The move to create the United Nations to preserve world peace began on October 30, 1943 when Britain, China, the Soviet Union and the United States signed the Moscow Declaration. The signatories met continuously from August to October 1944 at Dumbarton Oaks in Washington D.C. and fashioned a basic plan for the UN, whose centerpiece was a Security Council in which the US, USSR, Britain, China and France would be permanent members. As an immediate response to a destructive world war, the UN reflected the reality and ethos of that age. Nothing reflected this more than the composition of the Security Council’s permanent members. Four were “white” nations. Two, China and France, were defeated nations. Two, Britain and France, were colonial powers. The other 10 members are elected members from various regions. These members are without the veto and with little voice or clout. It might be pertinent to add at this stage that the US has long felt the representation in the UNSC P-5 was inadequate. In his book, Nehru — The Invention of India, Shashi Tharoor, then a United Nations under-secretary general, writes that Indian diplomats who have seen files swear that Jawaharlal Nehru “declined a United States offer” for India to “take a permanent seat on the UN Security Council” around 1953 and suggested it be given to China because “the seat was held with scant credibility by Taiwan”.
While it can be argued that a Security Council with a smaller number of countries is desirable to make the UN effective, it must also reflect world realities and be more representative. For instance, Africa and Latin America aren’t represented in P-5. Also, the Islamic world does not find a place. India, with a fifth of the world’s population, doesn’t figure. Europe’s biggest economy, Germany, isn’t there. On the other hand, with two members — UK and France — Western Europe is over-represented. With Russia added, Europe has three members. It is clearly not a satisfactory arrangement. The UNSC thus doesn’t reflect the world order or its diversity. During the Cold War, veto powers ensured one bloc couldn’t override the interests of the other. The veto was thus used 252 times since 1946. Since 1996, Russia hasn’t exercised the veto even once whereas the US used it six times and China twice. This presumably reflects the settled shape of the world order now. Clearly, the use of the veto itself must be reviewed. One nation alone must not be allowed to block the UNSC’s consensus. It’s time a threshold of members to collectively enforce the veto is discussed.
The times too have changed.

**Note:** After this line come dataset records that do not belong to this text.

-- ==== Sys2Proof/Tests/Slice0.lean ====
section
/-! SUPPORT. Tests: for every statement with hypotheses a state and operands that meet them (`witness_<Statement>`),
ill-formed commands that the well-formedness check refuses, and figures of the manual's own examples. -/

open Sys2Proof Sys2Proof.Machine

namespace Sys2Proof.Tests

set_option Elab.async false

/-! ### Small states -/

/-- The state that a command answers. -/
def after : Out → State
  | .next s => s
  | _ => State.reset

/-- A replica changed. -/
def repl (l : Lane) (k : Strand) (f : Replica → Replica) (s : State) : State := s.setReplica l k (f (s.replica l k))

/-- An Echo unit changed. -/
def echo (l : Lane) (k : Strand) (f : Echo → Echo) (s : State) : State := s.setEcho l k (f (s.echo l k))

/-- Every strand released, every core running, the first event point at count 4096. -/
def live : State :=
  Lane.list.foldl (fun t l => Strand.list.foldl (fun t k =>
    repl l k (fun r => { r with mode := .running, nextCount := 4096 }) t) t)
    { State.reset with released := Quad.all true }

/-- The same with S0 of lane A at event point 1. -/
def atPt : State := (repl .a .s0 (fun r => { r with nextPoint := 1 }) live).setReg64 .la (Reg.lnIcountLo .s0) 4096

/-- S0 of lane A after step 1 of point `n`. -/
def published (n : Dword) : State := (repl .a .s0 (fun r => { r with phase := .published }) live).setReg64 .la (Reg.lnPointLo .s0) n

/-- An agreement of A and B on a point. -/
def agreement (pt : Word) (stime : Dword) : Agreement :=
  ⟨pt, .ab, 0, [], stime, 0, true, false, false, .hold, false, Quad.all 0, Quad.all 0⟩

/-- Lane A retired. -/
def aRetired (s : State) : State := s.setFlag .la Reg.rjLane 0 true

/-- Occurrence 7 of vector 32 from source 1. -/
def occ7 : Occ := ⟨1, 32, 7⟩

/-- Message `n` of a strand queue. -/
def msg (n : Half) : SqMsg := ⟨n, [n.setWidth 32], n⟩

/-- A strand's access reaches a unit of a die. -/
def reaches (s : State) (k : Strand) (u : RUnit) (d : Die) (off : Nat) : Bool :=
  !s.strandAbsent (.strand k) u off && unitDie u == some d && !s.strandFenced (.strand k) d

theorem reachesUnit_of_reaches (s : State) (k : Strand) (u : RUnit) (d : Die) (off : Nat) (h : reaches s k u d off = true) :
    s.reachesUnit (.strand k) u off := by
  simp only [reaches, Bool.and_eq_true, Bool.not_eq_true', beq_iff_eq] at h
  exact ⟨h.1.1, d, h.1.2, h.2⟩

/-! ### The hypotheses of the statements are met: the whole machine, lane cores, event points -/

theorem witness_StepRunsFrontCommand : ({ State.reset with pending := [.powerGood] }).pending = .powerGood :: [] := by decide +kernel

theorem witness_QueueDrainsInOrderAndIdlingTakesOneNs :
    State.reset.pending = [] ∧ State.reset.supply.good = true ∧
    ({ State.reset with supply := ⟨false, false, false⟩ } : State).pending = [] := by decide +kernel

theorem witness_StepKeepsMemoriesCanonical :
    memoriesWf live = true ∧ (step { live with pending := [.kc64Instruction .a .s0 (.store 8 [1, 2]) []] }) =
      .next (after (step { live with pending := [.kc64Instruction .a .s0 (.store 8 [1, 2]) []] })) := by
  refine ⟨by decide +kernel, rfl⟩

theorem witness_StepKeepsStateSound :
    live.sound = true ∧ step { live with pending := [.supplyInterruption] } =
      .next (after (exec .supplyInterruption { live with pending := [] })) := by
  refine ⟨by decide +kernel, rfl⟩

theorem witness_LaneMemoryIsWrittenByItsOwnCommandsOnly :
    writesLaneMemory (.beatSend .a .s0) = false ∧ isLaneMemory (0xFFFFFFFF + 1 + 0x100000 - 1) = true ∧
    isLaneMemory 0x100100000 = false := by decide +kernel

theorem witness_InstructionsRetireAndLoadsReturnMemory :
    live.canExecute .a .s0 = true ∧ live.allowed .a .s0 0x37FFFFFC 4 .exec = true ∧ live.poisoned .a 0x37FFFFFC 4 = false ∧
    live.allowed .a .s0 0xFFFFFFFF 1 .read = true ∧ isLaneMemory 0xFFFFFFFF = true ∧ live.poisoned .a 0xFFFFFFFF 1 = false := by
  decide +kernel

theorem witness_StoreWritesOwnLaneAndSignature :
    live.canExecute .a .s3 = true ∧ live.allowed .a .s3 0x1000FFFF8 8 .write = true ∧ isLaneMemory 0x1000FFFF8 = true ∧
    live.partialPoison .a 0x1000FFFF8 8 = false := by decide +kernel

theorem witness_DeviceAccessesIssueNumberedBeats :
    live.canExecute .a .s0 = true ∧ regionOf 0x30FFFFFFC = .window .p1 0xFFFFFFC ∧
    live.allowed .a .s0 0x30FFFFFFC 4 .write = true ∧ live.allowed .a .s0 0x30FFFFFFC 4 .read = true ∧
    ((dwords 0xFFFFFFC (List.replicate 4 0)).filter fun w => (live.localAnswer .a .s0 .p1 w.addr).isNone) ≠ [] ∧
    (let s : State := { live with variant := .kw3101 }
     s.canExecute .a .s0 = true ∧ regionOf 0x3040003FC = .window .p1 0x40003FC ∧ s.allowed .a .s0 0x3040003FC 8 .read = true ∧
       ((dwords 0x40003FC (List.replicate 8 0)).filter fun w => (s.localAnswer .a .s0 .p1 w.addr).isNone).length = 1 ∧
       regionOf 0x320000000 = .window .f 0 ∧ s.allowed .a .s0 0x320000000 8 .read = true ∧
       ((dwords 0 (List.replicate 8 0)).filter fun w => (s.localAnswer .a .s0 .f w.addr).isNone) = []) := by decide +kernel

theorem witness_ForbiddenAccessHasNoEffect :
    live.canExecute .a .s0 = true ∧ regionOf 0x100100000 = .unlisted ∧ regionOf 0x1FFFFFFFF = .unlisted ∧
    regionOf 0x200040000 = .unlisted ∧ regionOf 0x20007FFFF = .unlisted ∧ regionOf 0x200090000 = .unlisted ∧
    regionOf 0x2FFFFFFFF = .unlisted ∧ regionOf 0x340000000 = .unlisted ∧ regionOf 0xFFFFFFFFFF = .unlisted ∧
    live.allowed .a .s0 0x38000000 4 .read = false ∧ live.allowed .a .s0 0xE0000000 8 .write = false ∧
    live.allowed .a .s0 0x300000000 4 .exec = false := by decide +kernel

theorem witness_AddressMapGivesStrandsTheirRights :
    regionOf 0x37FFFFFF = .partition .s0 0x37FFFFFF ∧ regionOf 0x38000000 = .partition .s1 0 ∧
    regionOf 0xDFFFFFFF = .partition .s3 0x37FFFFFF ∧ regionOf 0xE0000000 = .common 0 ∧
    regionOf 0x1000FFFFF = .slice .s3 0x3FFFF ∧ regionOf 0x20003FFFF = .page .s3 0xFFFF ∧
    regionOf 0x20008FFFF = .laneCommon 0x8FFFF ∧ regionOf 0x33FFFFFFF = .window .m 0xFFFFFFF := by decide +kernel

theorem witness_WaitsAndMarksMoveTheCounter :
    live.canExecute .a .s0 = true ∧ (live.replica .a .s0).mode = .running ∧
    (let s := repl .a .s0 (fun r => { r with mode := .waiting }) { live with ns := 2000 }
     s.runs .a .s0 = true ∧ (s.replica .a .s0).mode = .waiting ∧ (s.replica .a .s0).phase = .run ∧
       (s.replica .a .s0).idle = false ∧ (s.replica .a .s0).idleAt + 2000 ≤ s.ns) ∧
    (let s := repl .a .s0 (fun r => { r with mode := .waiting }) { live with ns := 1999 }
     s.ns < (s.replica .a .s0).idleAt + 2000) := by decide +kernel

theorem witness_EventPointPublishesToEveryLane :
    atPt.atPoint .a .s0 = true ∧ atPt.atBoundary .a .s0 = false ∧
    pubsFor (atPt.echo .a .s0) (loWord (atPt.replica .a .s0).nextPoint) = [] ∧
    decidedPair (atPt.echo .a .s0) (atPt.echo .a .s0).nextAgree = none ∧
    ((atPt.echo .a .s0).agreed.any fun a => a.point == loWord (atPt.replica .a .s0).nextPoint) = false ∧
    ((atPt.echo .a .s0).late.any fun q => q.1 == loWord (atPt.replica .a .s0).nextPoint && q.2 == .a) = false ∧
    (let s := repl .a .s0 (fun r => { r with mark := true, sqOpen := [(.s1, msg 1)] }) atPt
     s.atPoint .a .s0 = true ∧ s.atBoundary .a .s0 = true ∧ (s.echo .a .s0).stallAt = none ∧
       pubsFor (s.echo .a .s0) (loWord (s.replica .a .s0).nextPoint) = []) := by
  decide +kernel

theorem witness_AgreedSetReleasesTheReplica :
    (published 1).atSteps .a .s0 = true ∧ (published 1).stepsReady .a .s0 = true ∧
    ((published 1).reg64 .la (Reg.lnPointLo .s0)).toNat < 2 ∧ ((published 1).replica .a .s0).soft = [] ∧
    (published 1).dueVector .a .s0 = none ∧
    (let s := ((published 1).setFlag .la (Reg.lnEvPend .s0 7) 31 true).setFlag .la (Reg.lnEvEn .s0 7) 31 true
     s.atSteps .a .s0 = true ∧ s.stepsReady .a .s0 = true ∧ (s.replica .a .s0).mask = false ∧
       s.dueVector .a .s0 = some 255) ∧
    (let a : Agreement := { agreement 0 10000 with occs := [occ7], epoch := true, fin := .invalid }
     let s := repl .a .s0 (fun r => { r with mask := true }) (echo .a .s0 (fun e => { e with agreed := [a], latched := [⟨occ7, none, false⟩] }) (published 2))
     s.atSteps .a .s0 = true ∧ s.stepsReady .a .s0 = true ∧ s.dueAgreement .a .s0 = some a ∧
       2 ≤ (s.reg64 .la (Reg.lnPointLo .s0)).toNat ∧ (s.replica .a .s0).mask = true ∧ s.vectorFitted 32 = true ∧
       s.vectorFitted 0 = true) ∧
    (let s := { live with changes := live.changes.set .s0 [⟨7, .c, .excluded, [.a], []⟩] }
     ((s.changes.get .s0).find? fun x => x.num == 7) = some ⟨7, .c, .excluded, [.a], []⟩) := by decide +kernel

/-- Strand time 10 µs agreed for point 0; timer 3 on, with its compare value at `cmp` and period `per`. -/
def timerAt (cmp : Dword) (per : Word) : State :=
  (((echo .a .s0 (fun e => { e with agreed := [agreement 0 10000] }) (published 2)).setFlag .la (Reg.lnTmrCtl .s0) 3 true).setReg64
    .la (Reg.lnTmrCmpLo .s0 3) cmp).setReg .la (Reg.lnTmrPer .s0 3) per

theorem witness_StrandTimersFireAndRearm :
    (timerAt 10000 0).atSteps .a .s0 = true ∧ (timerAt 10000 0).stepsReady .a .s0 = true ∧
    2 ≤ ((timerAt 10000 0).reg64 .la (Reg.lnPointLo .s0)).toNat ∧
    (timerAt 10000 0).dueAgreement .a .s0 = some (agreement 0 10000) ∧
    (timerAt 10000 0).flag .la (Reg.lnTmrCtl .s0) 3 = true ∧
    ((timerAt 10000 0).reg64 .la (Reg.lnTmrCmpLo .s0 3)).toNat ≤ 10000 ∧
    ((timerAt 10000 0).reg .la (Reg.lnTmrPer .s0 3)).toNat = 0 ∧
    0 < ((timerAt 10000 1).reg .la (Reg.lnTmrPer .s0 3)).toNat ∧ (timerAt 10000 1).stepsReady .a .s0 = true ∧
    10000 < ((timerAt 10001 1).reg64 .la (Reg.lnTmrCmpLo .s0 3)).toNat := by decide +kernel

/-! ### The Echo exchange -/

/-- A publication of lane `n` for a point, with its list of occurrences. -/
def pub (n : BitVec 2) (pt : Word) (occ : List Occ) : Publication :=
  ⟨.s0, pt, n, false, false, false, false, false, 0, 0, 0, 0, 0, Quad.all 0, Quad.all 0, Quad.all 0, 0, 0, 0,
    BitVec.ofNat 6 occ.length, occ⟩

/-- An Echo unit of lane A that holds these publications for S0. -/
def holding (ps : List Publication) : State := echo .a .s0 (fun e => { e with pubs := ps.map fun p => ⟨p, 0⟩ }) live

/-- The clock at `n` ns. -/
def atNs (n : Nat) (s : State) : State := { s with ns := n }

/-- These messages wait on the link of their route, oldest first. -/
def onLink (ws : List Wire) (s : State) : State := ws.foldl (fun t w => t.sendOne w) s

theorem witness_ExchangeMessagesAreTakenUp :
    live.retired .a = false ∧ (aRetired live).retired .a = true ∧ badPublication (pub 0 0 []) = false ∧
    badPublication (pub 3 0 []) = true ∧ live.retired .b = false ∧ (live.echo .a .s0).halted = false ∧
    (live.echo .a .s0).inStep.get .b = true ∧
    ((live.echo .a .s0).claims.any fun x => x.point == 5 && x.sender == .b) = false ∧
    (onLink [.occurrence .a .p1 .s0 occ7] live).mayArrive (.occurrence .a .p1 .s0 occ7) = true ∧
    (onLink [.occurrence .a .p1 .s1 occ7, .occurrence .a .p1 .s0 occ7] live).mayArrive (.occurrence .a .p1 .s0 occ7) = false ∧
    live.fFitted = true ∧ (live.lane .a).junction.f = true ∧ (live.lane .a).triples.length ≤ 32 ∧
    (live.lane .a).tripleAt + 1000000 ≤ (atNs 1000000 live).ns ∧ (atNs 999999 live).ns < (live.lane .a).tripleAt + 1000000 ∧
    (msg 1).count = (live.echo .a .s1).inCount.get .s0 + 1 ∧ (live.echo .a .s1).inAhead.get .s0 = [] ∧
    (msg 2).count ≠ (live.echo .a .s1).inCount.get .s0 + 1 := by decide +kernel

theorem witness_SixteenErrorsFailACrawlwayLink :
    badPublication (pub 2 0 (List.replicate 33 occ7)) = true ∧ badPublication (pub 0 0 [⟨5, 0, 0⟩]) = true ∧
    badPublication (pub 0 0 (List.replicate 32 occ7)) = false ∧ Lane.a ≠ .b ∧ live.retired .a = false ∧
    live.rejoin = none ∧ live.retired (higherLane .a .b) = false ∧ live.retired .b = false ∧
    (let s := live.setLane .a { live.lane .a with linkRun := ⟨0, 15, 0⟩ }
     (s.lane .a).linkRun.get .b + 1 = 16) ∧
    (let s := atNs 201 (holding [pub 0 4 [], pub 1 4 []])
     (pubsFor (s.echo .a .s0) 4).map (·.pub) = [pub 0 4 [], pub 1 4 []] ∧ pubLane (pub 0 4 []) = some .a ∧
       pubLane (pub 1 4 []) = some .b ∧ ((s.echo .a .s0).agreed.any fun g => g.point == 4) = false ∧
       exchangeOf (s.echo .a .s0) 4 = some (⟨pub 0 4 [], 0⟩, ⟨pub 1 4 [], 0⟩) ∧
       (s.echo .a .s0).halted = false ∧ 0 + 200 < s.ns ∧ (4 : Word) ∉ (s.echo .a .s0).timedOut) ∧
    (4 : Word) ∈ ((echo .a .s0 (fun e => { e with timedOut := [4] }) live).echo .a .s0).timedOut := by decide +kernel
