-- ==== Sys2Proof/Machine/State.lean ====
section
/-! DEFINITION. The state of the module as plain data, its state after reset, and the reasons a step can stop. Every register
bit of BAR2/3 stands in `regs`; the other fields hold the memories, queues, tables and pins that the spec gives the module. -/

namespace Sys2Proof.Machine

/-! ### The data path: maps, medium, counters, pool, cache (chapters 1, 3, 4, 5, 8) -/

/-- A stored line (Table 3-1) without its check fields, which are functions of the rest. -/
structure Stored where
  ct : Line
  tag : BitVec 56
  poison : Bool
  role : Bool
  wep : Nat
  deriving DecidableEq, Repr

/-- A counter block (Table 8-5): `min` lists the non-zero minors. -/
structure CBlock where
  z : Bool
  lost : Bool
  maj : Nat
  min : Tbl Nat
  deriving DecidableEq, Repr

/-- A node in the counter cache (R267): its block, its write-back deadline while dirty, whether it stands on chip, and its way of the
working-memory level. -/
structure CacheNode where
  blk : CBlock
  due : Option Nat
  onChip : Bool
  way : Nat := 0
  deriving DecidableEq, Repr

/-- How a pool line is paid for (R472): a pool credit, a shadow credit, or none (an image line of a replay). -/
inductive PoolKind where
  | credit | shadow | image
  deriving DecidableEq, Repr

/-- A line of the persistence pool. `master` is the LD (0–15), 16 or 17 for a line held for HL-A or HL-B, 18 for the module's
own. `slot` is its slot of the pool (R185); `bucket` the directory bucket (none: overflow area); `op` the write-back in flight; `again`:
written since it began. -/
structure PoolLine where
  data : Line
  key : Nat
  poison : Bool
  kind : PoolKind
  accept : Nat
  due : Nat
  master : Nat
  slot : Nat
  bucket : Option Bool
  op : Option Nat
  again : Bool
  deriving DecidableEq, Repr

/-- A line of the line cache, keyed by 16 × set + way (R176); `poison` follows a poisoned write to the line (R23). -/
structure CacheLine where
  line : Nat
  data : Line
  poison : Bool
  deriving DecidableEq, Repr

/-- What waits for a line: a host request of the deadline table, or line `k` of a ring command. -/
inductive Waiter where
  | host (seq : Nat)
  | cmd (id k : Nat)
  deriving DecidableEq, Repr

/-- What a medium read is for. -/
inductive Purpose where
  /-- serve the waiters, filling the cache when `fill` (R177, R179) -/
  | serve (ws : List Waiter) (fill : Bool)
  /-- old line of a stripe operation (R133) -/
  | old (op : Nat)
  /-- a line of the old-page reads of a merge buffer entry (R96); `counted`: admission counted it against the read slots (R95) -/
  | page (entry : Nat) (counted : Bool)
  /-- one of the 16 reads of the stripe rebuild of another read (R22, R99) -/
  | part (parent : Nat)
  deriving DecidableEq, Repr

/-- Where a medium read stands (steps 5 to 14 of Table 2-2). -/
inductive RStage where
  | queued | valley | latched | rebuild | crypto | served
  deriving DecidableEq, Repr

/-- A medium read: logical line, position (`d` = 16 for the parity page), stage, the line read, the counter nodes still to be
fetched (level, index), the crypto engine, and the tick from which it is an interruption. `busy`: its sense runs, at the threshold
`thr` (R83, R105). `need`: the stripe reads of its rebuild still to come, whose XOR so far stands in `stored`; `bad`: the pages of
those that did not decode (R99, R100). -/
structure ReadOp where
  line : Nat
  phn : Nat
  s : Nat
  d : Nat
  j : Nat
  stage : RStage
  stored : Stored
  key : Nat
  nodes : List (Nat × Nat)
  engine : Nat
  onset : Option Nat
  purpose : Purpose
  busy : Bool
  thr : Nat
  need : Nat
  bad : List Nat
  deriving DecidableEq, Repr

/-- One data line of a stripe operation: logical line, data page, line in page, its new plaintext, key, poison, and the new
stored form once encrypted. -/
structure SLine where
  line : Nat
  d : Nat
  j : Nat
  data : Line
  key : Nat
  poison : Bool
  deriving DecidableEq, Repr

/-- What a stripe operation is: a pool write-back (R133), a write-through merge entry (R187), the refresh of a page (R114), the recompute of a
parity-suspect stripe (R134), the copy of a stripe by migration `mig` (R142), or a page of the die rebuild of channel `ch` (R119). -/
inductive SKind where
  | writeBack | through (entry : Nat) | refresh | recompute | copy (mig : Nat) | rebuild (ch : Nat)
  deriving DecidableEq, Repr

/-- A stripe operation: programs of one stripe in flight. `need`: old lines still to be read; `olds`: old stored lines by
8 × d + j; `full`: a full-stripe write; `started`: its programs have been formed; `left`: those not yet verified;
`failed`: the pages whose program failed (R90); `reparity`: the parity page is programmed once more (R136); `pages`: the pages that a refresh,
a die rebuild or a recompute programs, by bit. -/
structure StripeOp where
  kind : SKind
  phn : Nat
  s : Nat
  lines : List SLine
  need : Nat
  olds : Tbl Stored
  nodes : List (Nat × Nat)
  full : Bool
  started : Bool
  left : List Nat
  failed : List Nat
  reparity : Bool
  pages : Nat
  deriving DecidableEq, Repr

/-- The internal operations that hold an operation table entry of their own. -/
inductive OpKind where
  | read (r : ReadOp)
  | stripe (o : StripeOp)
  deriving DecidableEq, Repr

/-- An entry of the operation table (R20): deadline, EDF class (0 read, 1 write, 2 internal), LD, sequence number (R72, R73),
PMC class (Table 13-2) and master. -/
structure Op where
  kind : OpKind
  deadline : Nat
  rank : Nat
  ld : Nat
  seq : Nat
  cls : Nat
  master : Nat
  deriving DecidableEq, Repr

/-- What a page program writes: a page of a stripe, the swatch page of an epoch with the EPOCH and STEP of its line 0 (R107), the next
page of a die rebuild on the spare die (R119), or a page of a migration's copy of physical hank `src` (R142). -/
inductive PgmKind where
  | page
  | swatch (epoch step : Nat)
  | rebuild
  | copy (src : Nat)
  deriving DecidableEq, Repr

/-- A page program (R88): channel, physical die, partition, position (phn, s, d), the stored lines it writes by line in page,
lines not yet transferred, stitches done, deferrals, the tick of its first stitch, whether a stitch runs, and its operation. -/
structure Program where
  kind : PgmKind
  ch : Nat
  die : Nat
  part : Nat
  phn : Nat
  s : Nat
  d : Nat
  lines : Tbl Stored
  toMove : Nat
  stitches : Nat
  deferrals : Nat
  start : Option Nat
  running : Bool
  op : Option Nat
  deadline : Nat
  deriving DecidableEq, Repr

/-- States of a write-through merge buffer entry (R187). -/
inductive MbState where
  | opened | read | merged | program
  deriving DecidableEq, Repr

/-- A line of a merge buffer entry: data, key, poison, the requests to complete, and the acceptance tick of its newest write. -/
structure MbLine where
  data : Line
  key : Nat
  poison : Bool
  seqs : List Nat
  line : Nat
  accept : Nat
  deriving DecidableEq, Repr

/-- A merge buffer entry: the data page (phn, s, d), its lines by line in page, its deadline, whether it is one of the four
held entries (R186), and its stripe operation; the class and LD of the request of that deadline (R72). `need`: lines of its old pages still to be read (R187). `stuck`: its program failed and
a retirement carries its lines (R146). -/
structure MbEntry where
  state : MbState
  phn : Nat
  s : Nat
  d : Nat
  lines : Tbl MbLine
  due : Nat
  rank : Nat
  ld : Nat
  held : Bool
  op : Option Nat
  need : Nat
  stuck : Bool
  deriving DecidableEq, Repr

/-- An MSHR (R179): the medium read it tracks, its secondaries, and whether a write to the line came meanwhile (R177). -/
structure Mshr where
  op : Nat
  secondaries : Nat
  wrote : Bool
  deriving DecidableEq, Repr

/-- Kinds of host request (Table 2-1). -/
inductive ReqKind where
  | read | write | part
  deriving DecidableEq, Repr

/-- An entry of the deadline table (R48): kind, LD, DPA, logical line, acceptance tick, tick the bound counts from, deadline (none while the
skein is not ready, R52), whether it is routed, data and byte mask of a write, its write guard cover (true: a pool credit set
aside, R61), the link whose MIRROR_ACK it waits for, and whether it waits for a translation credit or in translation for room.
`merged`: a partial write whose old line is merged; `wpol` and `key`: the write policy and the key index under which it was routed (R183, R253). -/
structure DlEntry where
  kind : ReqKind
  ld : Nat
  dpa : Nat
  line : Nat
  accept : Nat
  base : Nat
  deadline : Option Nat
  routed : Bool
  data : Line
  mask : BitVec 64
  cover : Bool
  mirror : Option Nat
  stuck : Bool
  merged : Bool
  wpol : Option Nat
  key : Option Nat
  deriving DecidableEq, Repr

/-- Migration kinds (R139, R140, R145, R147). -/
inductive MigKind where
  | wear | static | retire | evac
  deriving DecidableEq, Repr

/-- Migration journal states (Table 4-4); `verifying` and `waiting` are the steps between records. -/
inductive MigState where
  | copying | verifying | copied | committed | released
  deriving DecidableEq, Repr

/-- A migration journal slot (R142): map select and index, source, destination, kind, state, the stripes copied, from MIG_COPIED on the
digest of the destination, and its deadline (R53, R145). `again`: the stripes that have been copied a second time (R142); `bad`: a program of
the copy failed, so that the destination is to be retired (R145). -/
structure Mig where
  sys : Bool
  idx : Nat
  src : Nat
  dst : Nat
  kind : MigKind
  state : MigState
  bitmap : BitVec 128
  again : BitVec 128
  digest : BitVec 384
  due : Nat
  bad : Bool
  deriving DecidableEq, Repr

/-- A map journal record (R129). -/
structure JRec where
  seq : Nat
  sys : Bool
  idx : Nat
  entry : MapEntry
  deriving DecidableEq, Repr

/-- A map checkpoint image (R130, R132): the entries that differ from the shipped binding, and the sequence number at which it
began; `done` once its digests, of the hank map image and of the system map image, are recorded in ANCHOR, with those digests. -/
structure Image where
  host : Tbl MapEntry
  sys : Tbl MapEntry
  seq : Nat
  done : Bool
  digest : BitVec 384 × BitVec 384
  deriving DecidableEq, Repr

/-- Work on a whole hank that runs in the background of a command or of the module: which kind it is. -/
inductive HankWork where
  /-- background zeroing after a hint discard (R152) -/
  | hint
  /-- ZERO_HANKS, KEY_BIND, FM API removal (R153, R254, R156) -/
  | zero (cmd : Option Nat)
  /-- secure discard (R154) -/
  | secure (cmd : Option Nat)
  deriving DecidableEq, Repr

/-- The hank store: maps, free pool, wear, journals, migrations, discards (chapter 4). `anchor` is the anchor table (R131); `wearSub` the
programs of a hank below one unit of its ledger entry (R138); `retireQ` the retirements that cannot start yet: map select, index and the
deadline of the lines that wait (R145); `failedAt` the stripes (128 × hank + stripe) whose program failed and that no destination holds yet
(R146). -/
structure Hanks where
  host : Tbl MapEntry
  sys : Tbl MapEntry
  anchor : Tbl Nat
  free : Tbl Bool
  wear : Tbl Nat
  wearSub : Tbl Nat
  heatSub : Tbl Nat
  cursor : Nat
  journal : List JRec
  seq : Nat
  ckptRun : Option Nat
  imgA : Image
  imgB : Image
  rmw : Tbl Nat
  suspect : Tbl Nat
  dead : Tbl Nat
  migs : Tbl Mig
  nextMig : Nat
  retireQ : List (Bool × Nat × Nat)
  tookLast : Option (Nat × Nat × Nat × Nat)
  failedAt : List Nat
  work : Tbl HankWork
  zeroed : Tbl (List Nat)
  evac : List Nat
  sweep : Nat
  retireAttr : Tbl Nat
  dropAttr : Tbl Nat
  restore : List (Bool × Nat)
  fillRebuild : Bool
  mapsReady : Bool
  poweredTicks : Nat
  deriving DecidableEq, Repr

The United Staes is no longer the dominant economic and political power it once was. All G-4 nations are bigger economies than Russia, France and Britain. They possibly have bigger global footprints. How can the veto power be justified only for these three, and denied to the G-4? Over the past years, India’s diplomacy has centered on a craving to just become a UN Security Council member. It seems a second-class membership is now feasible. The big question is whether this is what India really wants? Or do we want greater United Nations Security Council democratisation to reflect the status and size of the G-4?